Friday, January 1, 2010
My Year in words...
I can't believe 2009 is already over. Actually, I can't believe that the first decade of the millennium is over. It seems like just yesterday I was in my early 20s, single, fresh out of university, and wondering where I'd be in 10 years' time. The interesting thing is that I'm exactly where I thought I'd be. I have my incredibly sexy, amazing, kind, respectful husband, and my beautiful boys. I have the two best friends anyone could ask for, a nice home, a job, and a loving extended family. Despite any hardships that have happened over the past decade, life is pretty effing good!

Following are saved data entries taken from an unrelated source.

/-- WRITE_IMM (R337). -/
def execTrnWriteImm (cl : Nat) (s : State) : Res := .next (s.runJob 0x0A 0 cl (s.plainOp 2) trnCheck (trnSendJob 2))

/-- A CONNECT leaves on a journal queue pair: the engine fills JHEAD and JTAIL (R356). -/
def State.fillConnect (s : State) (q : Nat) (d : List Byte) : List Byte :=
  if s.isJrnQp q ∧ d.head? = some 0x01 ∧ 64 ≤ d.length then
    d.take 40 ++ leBytes 8 (s.rd F.JRN_HEAD_JOFF) ++ leBytes 8 (s.rd F.JRN_TAIL_JOFF) ++ d.drop 56
  else d

/-- Bytes `lo` to `lo + n - 1` of a byte string as a number. -/
def lfld (d : List Byte) (lo n : Nat) : Nat := leNat ((d.drop lo).take n)

/-- The address of a band record (R266). -/
def State.bandAddr (s : State) (n : Nat) : Nat := s.rd F.SEG_BAND_BASE_ADDR * 2 ^ 31 + 128 * n

/-- Send a band record (R355): under the single-head rule, or without a connected queue pair, it is marked instead. -/
def State.bandSend (s : State) (n : Nat) : State :=
  let q := s.rd F.TRN_BANDQP_QP
  if s.qpState q ≠ 3 ∨ s.flag F.JRN_CTL_SINGLE then s.bandMark n
  else
    let x := s.qp q
    let d := leBytes 1 3 ++ leBytes 3 0 ++ leBytes 4 192 ++ leBytes 8 x.mseq ++ leBytes 8 0 ++ leBytes 8 n ++ leBytes 32 0 ++
      s.bytes (s.bandAddr n) 128
    (s.setQp q { x with mseq := x.mseq + 1 }).qpSend q (.band n) false 3 0 0 0 d

/-- What follows a CONNECT (R355, R356): the copy of every record from TAIL to HEAD into the partner's mirror, in JOFF order,
and the marked band records. -/
def State.connectSent (s : State) (q : Nat) (d : List Byte) : State :=
  if d.head? ≠ some 0x01 then s
  else
    let s := { s with trn := { s.trn with verOwn := some (lfld d 34 2, lfld d 36 2) } }
    let s := if q = s.jrnQp then
        let s := State.clrFlag { s with trn := { s.trn with syncing := true } } F.TRN_STATUS_MSYNC
        foldSt (fun j (s : State) =>
          s.qpSend q .copy false 1 (j % ringBytes) (s.rd F.JRN_RKEY_RKEY) 0 (s.bytes (ringAddr s.jrnBase j) (s.recLen s.jrnBase j))) s.jrnRecs s
      else s
    let s := if q = s.rd F.TRN_BANDQP_QP then foldSt (fun n (s : State) => s.bandSend n) s.trn.bandMarks s else s
    s.syncEval

/-- SEND (R337): a CONNECT on a journal queue pair gets the ring positions. -/
def trnSend (j : Job) (s : State) : JobDo :=
  let q := j.fld 2 2
  match s.qpGate q with
  | some (st, aux) => .done s 0 { status := st, aux := aux, result := 0 }
  | none =>
    if j.fld 4 4 = 0 then .bad s
    else
      match s.unitRead (hAddr (j.fld 8 8) (j.fld 16 4)) (j.fld 4 4) with
      | (s, none) => .done ((s.memEvent 0x0A 0).qpUnread q) 0 .memErr
      | (s, some d) =>
        let d := s.fillConnect q d
        .taken ((s.qpSend q (.job j) j.bg 3 0 0 0 d).connectSent q d)

/-- SEND. -/
def execTrnSend (cl : Nat) (s : State) : Res := .next (s.runJob 0x0A 0 cl (isOp 3) trnCheck trnSend)

/-! Latch chains (R352, R353). -/

/-- Armed chains. -/
def State.armed (s : State) : Nat := (s.trn.chains.filter (fun p => !p.2.fired)).length

/-- A chain id not in use: which one is not stated (assumption log 4). -/
def State.pickChain (s : State) : Nat :=
  let rec go : Nat → Nat → Nat
    | 0, k => k % 65536
    | n + 1, k => if SMap.has s.trn.chains (k % 65536) then go n (k + 1) else k % 65536
  go s.trn.chains.length s.freeNat

/-- Is a chain buffer's header valid for a length? -/
def latchOk (d : List Byte) (len : Nat) : Bool :=
  let n := lfld d 0 1
  decide (1 ≤ n ∧ n ≤ 7 ∧ len = 64 * (n + 1) ∧ lfld d 1 1 < 4 ∧ (lfld d 2 1 = 1 ∨ lfld d 2 1 = 2) ∧ lfld d 4 4 < 2 ^ 20) &&
    decide (leNat ((d.drop 28).take 36) = 0) &&
    (List.range n).all (fun i => let o := lfld d (64 * (i + 1)) 1; decide (1 ≤ o ∧ o ≤ 3))

/-- LATCH. -/
def trnLatch (j : Job) (s : State) : JobDo :=
  let q := j.fld 2 2
  if !s.qpPresent q then .done s 0 (.st stAbsent)
  else if s.qpState q = 4 then .done s 0 { status := stMediaTmo, aux := 1, result := 0 }
  else if s.qpState q ≠ 3 then .bad s
  else
    match s.unitRead (hAddr (j.fld 8 8) (j.fld 16 4)) (j.fld 4 4) with
    | (s, none) => .memErr s 0x0A 0
    | (s, some d) =>
      if !latchOk d (j.fld 4 4) then .bad s
      else if 1024 ≤ s.armed then .done s 0 (.st stNoSpace)
      else
        let id := s.pickChain
        let us := lfld d 24 4
        let c : Chain :=
          { qp := q, consume := bitOf (lfld d 1 1) 0, subst := bitOf (lfld d 1 1) 1, kind := lfld d 2 1, type := lfld d 3 1,
            rqueue := lfld d 4 4, match_ := lfld d 8 8, mask := lfld d 16 8,
            expire := if us = 0 then none else some (s.now + 1000 * us),
            wrs := (List.range (lfld d 0 1)).map (fun i => BitVec.ofNat 512 (leNat ((d.drop (64 * (i + 1))).take 64))),
            buf := j.fld 8 8, fired := false, waiting := [], order := s.trn.chainCtr }
        .done (State.nextFree { s with trn := { s.trn with chains := SMap.put s.trn.chains id c, chainCtr := s.trn.chainCtr + 1 } }) 0
          { status := stDone, aux := 0, result := id }

/-- LATCH (R352). -/
def execTrnLatch (cl : Nat) (s : State) : Res := .next (s.runJob 0x0A 0 cl (isOp 4) trnCheck trnLatch)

The arrival of BB2 was by far THE moment of 2009 for us. I was so worried that I would be causing BB1's world to collapse...I mean, he was the center of our universe, the focus of all our love and attention...but as one of my best friends said, "You're not taking anything away from him. In fact, you're giving him the best gift ever; a best friend for life." So true. The two boys are completely aware and in awe of one another. One is always searching for the other, either in sight, or verbally. My hope remains that they are best friends. With BB2's arrival came a huge shift in our family. Just when I was into a secure routine with BB1, it all got shot to shit on August 23, 2009. Anyone out there with 2+ kids knows what I'm talking about. Just as one was falling asleep, the other would wake. I have two kids in diapers, and an endless dirty laundry hamper. Some days I have woken up and literally not known how to get the day started and would just sit with my babies and wonder how to get moving. Apparently my reactions have been quite normal. I can see that now that I'm on the other side of the 3-month hump. I have learned to embrace the chaos, and have learned the most valuable parenting lesson ever: First and foremost, kids need your love...always. Kids don't care if the dishwasher is empty. The fact that your bed is or isn't made every morning won't get them into an Ivy-League school. Their future happiness does not hinge on whether or not their Lego blocks are cleaned up and organized every night after they've gone to sleep.
Our NYE was, again, perfect. Lobster, steak, wine, peanut M&Ms, movies, and most importantly, each other. I thank my lucky stars that I am so blessed to be part of this incredible family unit. I could not have wished myself anything better.
Finally, my resolutions for 2010...pretty simple. I will work on being a better listener.
In closing, I wish you the best year that you've ever had.